CREST Students Present PhD Research Proposals on Urban Flood Prediction

Ali Haider
PhD Candidate, Civil Engineering, CCNY

Proposal Title: AI-Driven Multi-Sensor Modeling Framework for Urban Flood Prediction and Mapping in Data-Scarce Environments

Ali’s research sits at the forefront of remote sensing, machine learning, and urban resilience.
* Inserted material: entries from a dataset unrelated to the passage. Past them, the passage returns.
-- ==== Sys2Proof/Machine/Memory.lean ====
section
/-! DEFINITION. The memory class (R124 to R140) at issue: addresses, their checks, and the operations that go on their way.
FETCH is in Texture.lean; how operations are performed is in Perform.lean. -/

namespace Sys2Proof.Machine

/-! ### Sizes and elements (R127, R129) -/

/-- Bytes of a size code: N8, I8, N16, I16, B32, B64, B128 (R127). -/
def sizeBytes (z : Nat) : Nat :=
  match z with
  | 0 | 1 => 1
  | 2 | 3 => 2
  | 4 => 4
  | 5 => 8
  | _ => 16

/-- A size code sign-extends (R129). -/
def sizeSigned (z : Nat) : Bool := z = 1 || z = 3

/-- Registers of an access of `n` bytes. -/
def sizeRegs (n : Nat) : Nat := if n ≤ 4 then 1 else n / 4

/-- The elementary accesses of a lane (R129): one of at most 8 bytes, or two halves of 8. -/
def elementary (lane va pa n reg : Nat) (sgn : Bool) (data : List Byte) (target : Nat) : List Acc :=
  if n ≤ 8 then [{ lane, va, pa, size := n, reg, sgn, data, cmp := [], target }]
  else (List.range (n / 8)).map (fun i =>
    { lane, va := va + 8 * i, pa := pa + 8 * i, size := 8, reg := reg + 2 * i, sgn, data := (data.drop (8 * i)).take 8,
      cmp := [], target := target + 8 * i })

/-- Of stores to one address, the highest lane's stands (R129): earlier accesses to the same place are dropped. -/
def lastAtEach (key : Acc → Nat) : List Acc → List Acc
  | [] => []
  | a :: r => if r.any (fun b => key b = key a) then lastAtEach key r else a :: lastAtEach key r

/-! ### Checks of lanes (R128) -/

/-- An address by lane, ascending. -/
abbrev LaneAddrs := List (Nat × Dword)

/-- Items 1 and 2 for global addresses: the trap of the lowest lane that fails the first item any lane fails. -/
def globalForm (size : Nat) (as : LaneAddrs) : Option (Nat × Dword) :=
  match as.find? (fun a => !(canonical a.2)) with
  | some a => some (causeProt, a.2)
  | none => (as.find? (fun a => a.2.toNat % size ≠ 0)).map (fun a => (causeMisalign, a.2))

/-- Item 3: the lanes whose page does not translate, with whether its entry is bad. -/
def missing (s : State) (sp : Space) (as : LaneAddrs) : List (Nat × Dword × Bool) :=
  as.filterMap (fun a => match translate s sp a.2 with
    | .ok _ _ => none
    | .miss => some (a.1, a.2, false)
    | .bad => some (a.1, a.2, true))

/-- The physical addresses of the lanes that translate, with whether the access is permitted. -/
def physical (s : State) (sp : Space) (acc : Access) (as : LaneAddrs) : List (Nat × Dword × Nat × Bool) :=
  as.filterMap (fun a => match translate s sp a.2 with
    | .ok pa pte => some (a.1, a.2, pa, permitted s sp acc pa pte)
    | _ => none)

/-- Item 4: the lowest lane that may not access its page. -/
def forbidden (ps : List (Nat × Dword × Nat × Bool)) : Option Dword :=
  (ps.find? (fun p => !p.2.2.2)).map (fun p => p.2.1)

/-- Item 2 for scratch offsets: MISALIGN before SCRATCH, of the lowest lane that fails either. -/
def scratchForm (size limit : Nat) (os : List (Nat × Nat)) : Option (Nat × Dword) :=
  (os.find? (fun o => o.2 % size ≠ 0 || decide (limit < o.2 + size))).map (fun o =>
    (if o.2 % size ≠ 0 then causeMisalign else causeScratch, BitVec.ofNat 64 o.2))

/-- SCRSIZE in bytes, as a wave's accesses use it. -/
def Wave.scrLimit (x : Wave) : Nat := x.csr.scrsize.toNat

/-! ### Operations on their way (R130) -/

/-- Puts an operation on its path: the counter rises. -/
def Wave.launchFlight (x : Wave) (a : Flight) : Wave :=
  { x.raiseCounter a.path with
    flight := x.flight ++ [{ a with seq := x.seq, after := x.fenceSeq }], seq := x.seq + 1 }

/-- The state with an operation put on its path. -/
def State.launchFlight (s : State) (w : Nat) (a : Flight) : State := s.modWave w (fun x => x.launchFlight a)

/-- An operation of memory as issued. -/
def memFlight (f : Focus) (path : Nat) (kind : FlightKind) (scratch : Bool) (accs : List Acc) (dests : List Reg)
    (act : Mask) : Flight :=
  { seq := 0, path, kind, scratch, accs, begun := false, after := 0, killed := [], raKilled := [], op := .nop 0,
    split := f.split, dests, act, vals := [], lanesLeft := 0, page := none, refused := false,
    lines := [] }

/-- A path counter at its limit holds the instruction (R130). -/
def pathFull (x : Wave) (path : Nat) : Bool := decide (63 ≤ x.counter path)

/-! ### Run-ahead (R299) -/

/-- A run-ahead finds a faulting page: it is counted once, up to the sixteenth, and its merge entry is made where it is
absent. -/
def State.addPage (s : State) (w : Nat) (acc : Access) (va : Dword) (bad : Bool) : State :=
  let x := s.wave w
  let page := pageOf va
  let sec := sectionOf x.cluster
  match x.ra with
  | none => s
  | some r =>
    if r.pages.contains page || decide (16 ≤ r.pages.length) then s
    else
      let fresh := !(s.hasMerge sec r.asid page) && !(s.mergeFull sec)
      let s := s.addMerge sec bad fresh (waveRec x true (accessBits acc) 0xFF va [page])
      s.modWave w (fun x => { x with ra := some { r with
        pages := r.pages ++ [page], created := if fresh && !bad then r.created ++ [page] else r.created } })

/-- Sets or clears the poison of lanes of registers. -/
def State.setPoison (s : State) (w : Nat) (rs : List Reg) (lanes p : Mask) : State :=
  s.modWave w (fun x => { x with ra := x.ra.map (fun r =>
    { r with poison := rs.foldl (fun ps d => setMask ps d lanes p) r.poison }) })

/-- The poisoned lanes of a wave's registers: of a scalar, all lanes or none. -/
def Wave.poisonOn (x : Wave) (rs : List Reg) : Mask :=
  match x.ra with
  | Option.none => 0
  | some r => rs.foldl (fun m d => m ||| maskAt r.poison d) 0

/-- The lanes that a run-ahead does not access: a register of their addresses, their EXEC bit or their guard bit is poisoned. -/
def State.skipped (s : State) (f : Focus) (rs : List Reg) : Mask :=
  (s.wave f.wave).poisonOn (rs ++ s.activeRegs f.wave f.split)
His work aims to develop innovative, data-efficient approaches for understanding and predicting urban flood dynamics, particularly in regions where traditional ground-based observations are scarce or unavailable.

Shima Kamali
PhD Candidate, Civil Engineering, CCNY

Proposal Title: Integrative Urban Flood Modeling for New York City: Advancing LISFLOOD-FP and Surrogate Machine Learning for Real-Time Prediction

Shima’s research integrates high-resolution hydrodynamic modeling with surrogate machine-learning approaches to enhance urban flood prediction in New York City. Her work advances the LISFLOOD-FP model to better represent urban drainage processes and leverages data-driven surrogates to enable computationally efficient, near–real-time flood forecasting, supporting effective urban flood preparedness and decision-making.

Congratulations to Ali and Shima on successfully presenting their proposals! Their innovative research exemplifies CREST’s commitment to advancing resilient urban systems through cutting-edge science, technology, and data-driven solutions.